UNITED STATES COURT OF APPEALS FOR THE FIFTH CIRCUIT
Jul 17, 2018
896 F.3d 693 (5th Cir. 2018)

Summary

affirming dismissal of Title VII claim when plaintiff waited only 178 days, "two days shy of the statutorily-mandated 180 days"

Summary of this case from Tapley v. Simplifile, LC

Opinion

No. 17-30373

07-17-2018

John F. STROY, Plaintiff–Appellant, v. Sloan GIBSON, Interim Secretary ON BEHALF OF DEPARTMENT OF VETERANS AFFAIRS, Defendant–Appellee.

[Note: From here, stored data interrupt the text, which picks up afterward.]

theorem execDmaElement_keeps {a1 a2 a3 a4 a5 s} :
    Answers [.regs, .mem, .ecc, .clk, .sup, .boot, .hif, .cores, .coh, .dma, .pool, .adc, .sd, .cmp, .pwm, .diag, .cap, .qd, .kle, .ports, .se, .mbm, .pp, .out, .reply, .free]
      s (execDmaElement a1 a2 a3 a4 a5 s) := by
  unfold execDmaElement
  extract_lets x1 x2 x3
  have hx1 : Keeps [.regs, .mem, .ecc, .clk, .sup, .boot, .hif, .cores, .coh, .dma, .pool, .adc, .sd, .cmp, .pwm, .diag, .cap, .qd, .kle, .ports, .se, .mbm, .pp, .out, .reply, .free] s x1 := by
    unfold x1
    refine Keeps.after State.dmaRunAhead_keeps (by decide) ?_
    exact Keeps.refl _ _
  have hx3 : Keeps [.regs, .mem, .ecc, .clk, .sup, .boot, .hif, .cores, .coh, .dma, .pool, .adc, .sd, .cmp, .pwm, .diag, .cap, .qd, .kle, .ports, .se, .mbm, .pp, .out, .reply, .free] s x3 := by
    unfold x3
    refine Keeps.set_coh (by decide) ?_
    exact hx1
  refine Answers.ite ?_ ?_
  · refine Answers.next ?_
    refine Keeps.after State.dmaInvCheck_keeps (by decide) ?_
    refine Keeps.after State.dmaInvNow_keeps (by decide) ?_
    refine Keeps.after State.dmaElement_keeps (by decide) ?_
    exact hx3
  · refine Answers.next ?_
    exact Keeps.refl _ _

theorem execDmainvDone_keeps {s} : Answers [.regs, .dma] s (execDmainvDone s) := by
  unfold execDmainvDone
  refine Answers.next ?_
  refine Keeps.ite ?_ ?_
  · refine Keeps.after State.dmaInvCheck_keeps (by decide) ?_
    refine Keeps.forN ?_ ?_
    · exact Keeps.refl _ _
    · intro y1 y2 y3
      refine Keeps.after State.dmaInvNow_keeps (by decide) ?_
      exact y3
  · exact Keeps.refl _ _

theorem State.outboundError_keeps {s a2 a3 a4 a5} :
    Keeps [.regs, .cores, .dma, .reply] s (State.outboundError s a2 a3 a4 a5) := by
  unfold State.outboundError
  extract_lets x1
  split
  · refine Keeps.after State.storeFailed_keeps (by decide) ?_
    exact Keeps.refl _ _
  · refine Keeps.ite ?_ ?_
    · refine Keeps.after State.dmaStopOn_keeps (by decide) ?_
      exact Keeps.refl _ _
    · exact Keeps.refl _ _
  · exact Keeps.refl _ _
  · refine Keeps.set_reply (by decide) ?_
    exact Keeps.refl _ _

theorem execOutboundAccess_keeps {a1 a2 a3 a4 a5 s} :
    Answers [.regs, .cores, .dma, .out, .reply] s (execOutboundAccess a1 a2 a3 a4 a5 s) := by
  unfold execOutboundAccess
  extract_lets x1 x2
  have hx2 : Keeps [.regs, .cores, .dma, .out, .reply] s x2 := by
    unfold x2
    refine Keeps.after State.emit_keeps (by decide) ?_
    exact Keeps.refl _ _
  refine Answers.ite ?_ ?_
  · refine Answers.next ?_
    exact Keeps.refl _ _
  · refine Answers.ite ?_ ?_
    · split
      refine Answers.next ?_
      refine Keeps.ite ?_ ?_
      · refine Keeps.of_pair (by assumption) ?_
        refine PairKeeps.after State.outboundWrite_keeps (by decide) ?_
        exact Keeps.refl _ _
      · refine Keeps.after State.outboundError_keeps (by decide) ?_
        refine Keeps.of_pair (by assumption) ?_
        refine PairKeeps.after State.outboundWrite_keeps (by decide) ?_
        exact Keeps.refl _ _
    · refine Answers.ite ?_ ?_
      · refine Answers.next ?_
        refine Keeps.set_reply (by decide) ?_
        exact hx2
      · refine Answers.next ?_
        refine Keeps.after State.outboundError_keeps (by decide) ?_
        exact Keeps.refl _ _

end Sys2Proof.Machine
end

Joseph Arthur Smith, III, Esq., Smith Law Firm, Baton Rouge, LA, for Plaintiff–Appellant Katherine Wharton Vincent, Esq., Assistant U.S. Attorney, U.S. Attorney's Office, Western District of Louisiana, Lafayette, LA, for Defendant–Appellee.


Joseph Arthur Smith, III, Esq., Smith Law Firm, Baton Rouge, LA, for Plaintiff–Appellant

Katherine Wharton Vincent, Esq., Assistant U.S. Attorney, U.S. Attorney's Office, Western District of Louisiana, Lafayette, LA, for Defendant–Appellee.

Before ELROD, COSTA, and HO, Circuit Judges.

JENNIFER WALKER ELROD, Circuit Judge:

John Stroy filed suit against his employer, the Department of Veterans Affairs, alleging racial discrimination and retaliation under Title VII of the Civil Rights Act of 1964. The district court dismissed Stroy’s retaliation claim for lack of subject matter jurisdiction and granted summary judgment in favor of the VA on Stroy’s discrimination claim. For the reasons below, we AFFIRM.

I.

John Stroy is an African-American male employed by the Department of Veterans Affairs as a primary care physician. He practices at the Lafayette Community Based Outpatient Clinic. In 2011, Stroy examined and ordered lab tests for a patient with a history of bladder cancer, urinary tract infections, prostate cancer, and lung cancer. Two days later, a different clinic physician saw the same patient, and then six days after that, another clinic physician saw the patient. About two weeks later, Stroy saw the patient again, ordered lab tests, and adjusted the patient’s medications. Stroy was on leave when the results from the lab tests were ready, and he did not review the results. Two days after Stroy saw the patient the second time, a clinic psychiatrist saw the patient, and, that same day, the patient was admitted with acute renal failure to the Alexandria Veterans Affairs Medical Center.

Under the VA’s policies, there are specific events that may trigger peer review of a doctor’s patient care. Relevant here, the VA may conduct a peer review: (1) after abnormal lab results are not reviewed by a physician; or (2) after a patient is admitted to the hospital within three days of an ambulatory care visit. The peer review process is meant to improve patient care, and the information gathered during the process "may not be used for personnel actions, disciplinary action, to affect privileges, or to affect employment."

A peer review committee looked into Stroy’s medical care of the patient who suffered acute renal failure and determined that "[m]ost experienced competent practitioners would have managed the case differently." When Stroy learned about the peer review committee and its determination, he requested both an opportunity to respond and an explanation for "inconsistencies" in the peer review procedure. A second peer review committee meeting was scheduled, cancelled, and rescheduled. After the second meeting was rescheduled but before it was held, Stroy contacted an EEO counselor, claiming racial discrimination based on this allegedly improper peer review.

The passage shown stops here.